If she heard the sarcasm in his tone she did not show it. "Is there anything I can get for you?"
"A key to the front door would be great."
She smiled. "That one is going to have to wait. But if it makes you feel any better, Dr. McCoy has scheduled physical therapy for tomorrow."
It did not make him feel better. As much as he wanted out of the bed and the room and the whole damned hospital, the thought of standing and putting pressure on his throbbing back made him cringe.
He sighed and turned his attention back to Spock. "I feel like a recluse. What's happened during the last two weeks, Spock? What have I missed?"
"Mister Scott has been busy overseeing the repairs of Enterprise. The ship sustained significant structural damage, but the warp core remained surprisingly undamaged." Spock studied Kirk's pale face and flushed cheeks, the tiny lines between the eyebrows indicating stress. "Perhaps we can conclude this when you are more rested."
"No.
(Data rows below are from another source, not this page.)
-- ==== Sys2Proof/Machine/Fetch.lean ====
section
/-! DEFINITION. Fetching and decoding an instruction (spec/00_scope.md R11 (3), spec/20_memory.md R58, spec/30_encoding.md R82),
under any `ENC`. -/

namespace Sys2Proof.Machine

/-- The instruction that begins with the bytes `got`, the next of which stands at `a`: byte after byte by `Fetch8`, addresses
modulo 2^16 (R58), until they decode or are illegal. At most `n` more bytes are read. -/
def State.fetchMore (s : State) (a : Word) (got : List Byte) : Nat → Except Fault Instr
  | 0 => .error (.illegalInstruction s.pc)
  | n + 1 =>
    match s.readByte .fetch a with
    | .error e => .error e
    | .ok b =>
      match decodeWith s.cfg.enc s.cfg.endian (got ++ [b]) with
      | .ok (i, _) => .ok i
      | .error .unassigned => .error (.illegalInstruction s.pc)
      | .error .truncated => s.fetchMore (a + 1#16) (got ++ [b]) n

/-- The instruction at `pc` (R11 (3), R82): a fault of the fetch, or `IllegalInstruction(pc)` for an unassigned encoding
(R213). -/
def State.fetchInstr (s : State) : Except Fault Instr := s.fetchMore s.pc [] s.cfg.enc.longest

end Sys2Proof.Machine
end

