/-- Settles O14: an entry and a wake clear the halt state, an idle step keeps it, and of the instructions only HALT writes it,
to set it. -/
theorem haltStateChangesOnlyAsListed : Obligations.HaltStateChangesOnlyAsListed := by
  intro s t h
  obtain ⟨hk, i, hi, hw⟩ | ⟨src, hk, hw⟩ | ⟨hk, hw⟩ | ⟨_, hw⟩ := step_covers h
  · have ht : t.halted = haltedAfter i s.halted := hw.halted
    obtain ⟨rfl, he⟩ | he := haltedAfter_cases i s.halted
    · exact ⟨fun _ _ => ⟨hk, hi⟩, fun _ hf => by simp [ht, he] at hf⟩
    · have hkept : t.halted = s.halted := ht.trans he
      exact ⟨fun hf hset => by simp [hkept, hf] at hset, fun hset hf => by simp [hkept, hset] at hf⟩
  · have hcleared : t.halted = false := hw.halted
    exact ⟨fun _ hset => by simp [hcleared] at hset, fun _ _ => .inl ⟨src, hk⟩⟩
  · have hcleared : t.halted = false := hw.halted
    exact ⟨fun _ hset => by simp [hcleared] at hset, fun _ _ => .inr hk⟩
  · have hkept : t.halted = s.halted := hw.halted
    exact ⟨fun hf hset => by simp [hkept, hf] at hset, fun hset hf => by simp [hkept, hset] at hf⟩

/-- Settles O15, from the footprint of each instruction, whose flags are its row of R36. -/
theorem flagsChangeOnlyAsListed : Obligations.FlagsChangeOnlyAsListed := by
  intro i s t h
  obtain ⟨hz, hn, hc, hv, _⟩ := (exec_covers h).flags
  exact ⟨hz, hn, hc, hv⟩

/-- Settles O17, from the footprint of each instruction, whose registers are those its rule writes. -/
theorem registersChangeOnlyAsListed : Obligations.RegistersChangeOnlyAsListed :=
  fun _ _ _ h => (exec_covers h).regs

end Sys2Proof.Machine
end

section
/-! PROOFS. Which faults a data access can end in, said once for the accesses and once for all instructions (R53, R62, R212);
the statements on Bus Error and on MEMMAP follow from it. -/

namespace Sys2Proof.Machine

open Claims

/-! ## The fault of an access -/

/-- `e` is the fault of a byte access at `a` (R212): `a` may not be used. -/
def ByteFault (s : State) (a : Word) (e : Fault) : Prop := ¬ Usable s a ∧ e = shutFault s a

/-- `e` is the fault of a word access at `a` (R53, R212): Bus Error at an odd address, else the fault of the first of its two
bytes that may not be used. -/
def WordFault (s : State) (a : Word) (e : Fault) : Prop :=
  (misaligned a = true ∧ e = .busError a s.pc) ∨
    (misaligned a = false ∧ ∃ b, FirstOfTwo (fun x => ¬ Usable s x) a b ∧ e = shutFault s b)

/-- The fault of a shut address, by the kind of its range. -/
theorem byteFault_iff {s : State} {a : Word} {e : Fault} :
    ByteFault s a e ↔ (s.regionAt a = .readOnly ∧ e = .readOnly a s.pc) ∨ (s.regionAt a = .unmapped ∧ e = .unmapped a s.pc) := by
  unfold ByteFault Usable shutFault
  cases s.regionAt a <;> simp

theorem readByte_fault {s : State} {k : AccessKind} {a : Word} {e : Fault} : s.readByte k a = .error e ↔ ByteFault s a e :=
  readByte_error.trans byteFault_iff.symm
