/-- Major 0x2E: sweep and check (R184, R275). -/
def decodeSweep (f : SrFields) : Except Reserved Instr :=
  match f.fn.toNat with
  | 0x00 => need (hi2 f.a && f.b == 0) (.swRevoke f.d (lo4 f.a))
  | 0x01 => need (f.a == 0 && f.b == 0) (.swStatus f.d)
  | 0x02 => need (f.d == 0 && f.b == 0) (.swWait f.a)
  | 0x40 => need (f.a == 0 && f.b == 0) (.chkErr f.d)
  | 0x41 => need (f.a == 0 && f.b == 0) (.chkErrT f.d)
  | 0x42 => need (f.d == 0 && f.a == 0 && f.b == 0) (.chkClr)
  | _ => .error .fn

/-- The scope of S (spec/13 R218). -/
def Scope.ofCode : Nat → Option Scope
  | 0 => some .g | 1 => some .t | 2 => some .k | 3 => some .d | 4 => some .v | 5 => some .y | _ => none
/-- The order of ORD (spec/13 R224). -/
def Ord.ofCode : Nat → Ord
  | 0 => .rlx | 1 => .acq | 2 => .rel | _ => .ar
/-- The operation of OP (spec/13 R224). -/
def AmoOp.ofCode : Nat → AmoOp
  | 0 => .add | 1 => .and | 2 => .or | 3 => .xor | 4 => .max | 5 => .min | 6 => .swap | _ => .cas

/-- Major 0x28: `sy.rmw`, fn = OP [7:5], ORD [4:3], S [2:0] (R224). -/
def decodeRmw (f : SrFields) : Except Reserved Instr :=
  match Scope.ofCode (f.fn.extractLsb' 0 3).toNat with
  | none => .error .fn
  | some s =>
    let ord := Ord.ofCode (f.fn.extractLsb' 3 2).toNat
    if rmwWf ord s then
      need (hi2 f.a) (.syRmw f.d (lo4 f.a) f.b (AmoOp.ofCode (f.fn.extractLsb' 5 3).toNat) ord s)
    else .error .fn

/-- SB branches: cond [19:17], disp17 [16:0] (R14). -/
def decodeBranch (w : BitVec 32) : Except Reserved Instr :=
  match (w.extractLsb' 17 3).toNat with
  | 0 => .ok (.sBz (w.extractLsb' 20 6) (w.extractLsb' 0 17))
  | 1 => .ok (.sBnz (w.extractLsb' 20 6) (w.extractLsb' 0 17))
  | 2 => .ok (.sBlt (w.extractLsb' 20 6) (w.extractLsb' 0 17))
  | 3 => .ok (.sBge (w.extractLsb' 20 6) (w.extractLsb' 0 17))
  | 4 => .ok (.sBle (w.extractLsb' 20 6) (w.extractLsb' 0 17))
  | 5 => .ok (.sBgt (w.extractLsb' 20 6) (w.extractLsb' 0 17))
  | _ => .error .cond

/-- SX words: subop8 [25:18], A [17:12], the rest zero (R106, R39). -/
def decodeSystem (w : BitVec 32) : Except Reserved Instr :=
  let a := w.extractLsb' 12 6
  let rest := w.extractLsb' 0 12
  match (w.extractLsb' 18 8).toNat with
  | 0x00 => need (a == 0 && rest == 0) .sysEnd
  | 0x01 => need (a == 0 && rest == 0) .sysTret
  | 0x02 => need (a == 0 && rest == 0) .sysYield
  | 0x03 => need (rest == 0) (.sysTime a)
  | 0x04 => need (hi2 a && rest == 0) (.sTail (lo4 a))
  | 0x7E => need (a == 0 && rest == 0) .sysEmuret
  | _ => .error .fn

/-- A scalar word, by its major opcode in [31:26] (R16). -/
def decodeScalar (w : BitVec 32) : Except Reserved Instr :=
  match (w.extractLsb' 26 6).toNat with
  | 0x00 => decodeInt (srFields w)
  | 0x01 => decodeMul (srFields w)
  | 0x02 => decodeCmp (srFields w)
  | 0x03 => decodeBits (srFields w)
  | 0x13 => decodeJump (srFields w)
  | 0x16 => decodeSpecial (srFields w)
  | 0x17 => decodeWait (srFields w)
  | 0x25 => decodeDerive (srFields w)
  | 0x26 => decodeInspect (srFields w)
  | 0x29 => decodeSync (srFields w)
  | 0x2A => decodeCopy (srFields w)
  | 0x2B => decodeCollective (srFields w)
  | 0x2C => decodeMatrix (srFields w)
  | 0x2D => decodeRecord (srFields w)
  | 0x2E => decodeSweep (srFields w)
  | 0x28 => decodeRmw (srFields w)
  | 0x04 => .ok (.sAddi (w.extractLsb' 20 6) (w.extractLsb' 14 6) (w.extractLsb' 0 14))
  | 0x05 => .ok (.sAndi (w.extractLsb' 20 6) (w.extractLsb' 14 6) (w.extractLsb' 0 14))
  | 0x06 => .ok (.sOri (w.extractLsb' 20 6) (w.extractLsb' 14 6) (w.extractLsb' 0 14))
  | 0x07 => .ok (.sXori (w.extractLsb' 20 6) (w.extractLsb' 14 6) (w.extractLsb' 0 14))
  | 0x0B => .ok (.sSlti (w.extractLsb' 20 6) (w.extractLsb' 14 6) (w.extractLsb' 0 14))
  | 0x0C => .ok (.sSltni (w.extractLsb' 20 6) (w.extractLsb' 14 6) (w.extractLsb' 0 14))
  | 0x0D => .ok (.sAddhi (w.extractLsb' 20 6) (w.extractLsb' 14 6) (w.extractLsb' 0 14))
  | 0x0E => .ok (.sMuli (w.extractLsb' 20 6) (w.extractLsb' 14 6) (w.extractLsb' 0 14))
  | 0x08 => need (w.extractLsb' 6 8 == 0) (.sShli (w.extractLsb' 20 6) (w.extractLsb' 14 6) (w.extractLsb' 0 6))
  | 0x09 => need (w.extractLsb' 6 8 == 0) (.sShri (w.extractLsb' 20 6) (w.extractLsb' 14 6) (w.extractLsb' 0 6))
  | 0x0A => need (w.extractLsb' 6 8 == 0) (.sSrai (w.extractLsb' 20 6) (w.extractLsb' 14 6) (w.extractLsb' 0 6))
  | 0x10 => decodeBranch w
  | 0x11 => .ok (.sJ (w.extractLsb' 0 26))
  | 0x12 => .ok (.sCall (w.extractLsb' 0 26))
  | 0x14 => .ok (.lrun (w.extractLsb' 9 17) (w.extractLsb' 0 9))
  | 0x18 => .ok (.sLdN8 (w.extractLsb' 20 6) (w.extractLsb' 16 4) (w.extractLsb' 0 16))
  | 0x19 => .ok (.sLdN16 (w.extractLsb' 20 6) (w.extractLsb' 16 4) (w.extractLsb' 0 16))
  | 0x1A => .ok (.sLdN32 (w.extractLsb' 20 6) (w.extractLsb' 16 4) (w.extractLsb' 0 16))
  | 0x1B => .ok (.sLdN64 (w.extractLsb' 20 6) (w.extractLsb' 16 4) (w.extractLsb' 0 16))
  | 0x1C => .ok (.sStN8 (w.extractLsb' 20 6) (w.extractLsb' 16 4) (w.extractLsb' 0 16))
  | 0x1D => .ok (.sStN16 (w.extractLsb' 20 6) (w.extractLsb' 16 4) (w.extractLsb' 0 16))
  | 0x1E => .ok (.sStN32 (w.extractLsb' 20 6) (w.extractLsb' 16 4) (w.extractLsb' 0 16))
  | 0x1F => .ok (.sStN64 (w.extractLsb' 20 6) (w.extractLsb' 16 4) (w.extractLsb' 0 16))
  | 0x20 => .ok (.sLdI8 (w.extractLsb' 20 6) (w.extractLsb' 16 4) (w.extractLsb' 0 16))
  | 0x21 => .ok (.sLdI16 (w.extractLsb' 20 6) (w.extractLsb' 16 4) (w.extractLsb' 0 16))
  | 0x22 => .ok (.sLdI32 (w.extractLsb' 20 6) (w.extractLsb' 16 4) (w.extractLsb' 0 16))
  | 0x23 => need (hi2 (w.extractLsb' 20 6)) (.cLd (lo4 (w.extractLsb' 20 6)) (w.extractLsb' 16 4) (w.extractLsb' 0 16))
  | 0x24 => need (hi2 (w.extractLsb' 20 6)) (.cSt (lo4 (w.extractLsb' 20 6)) (w.extractLsb' 16 4) (w.extractLsb' 0 16))
  | 0x3E => .ok (.sEmu (w.extractLsb' 0 26))
  | 0x3F => decodeSystem w
  | _ => .error .major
Continue. I want it all."
Spock hesitated only a few seconds before complying. Kirk sat quietly for the next twenty minutes as Spock briefed him on the damage. The report was long and detailed, recounting not only the external damage, but internal, as well. As Spock spoke in a neutral tone, succinctly relaying the information, he noticed that Kirk seemed to gradually withdraw, to stare blindly at a point beyond Spock's head.
Spock stopped. "Captain?"
It took a moment for Kirk's eyes to focus and to bring himself back to the present. He looked at Spock, his eyes bright and intensely blue. "How many crew did we lose?"
Silence.
"Spock, how many?"
"Fifty-eight."
Shock registered on Kirk's face. He lost a little color. "Fifty-eight?" he said faintly. "I killed fifty-eight crew."
"That is incorrect," Spock said. "The risk associated with any space travel is considerable. With a mission involving potential great hazard, the risks increase exponentially. Every Starfleet officer knows this and must willingly accept it when they take assignment aboard a starship."
Kirk said nothing, but turned his head to stare out the window. "What was it all for, Spock?" His voice was barely a whisper.
It was a question Spock could not fully answer.
"Jim, you saved hundreds of lives…perhaps thousands. The future is before us. For now, this is all we can know."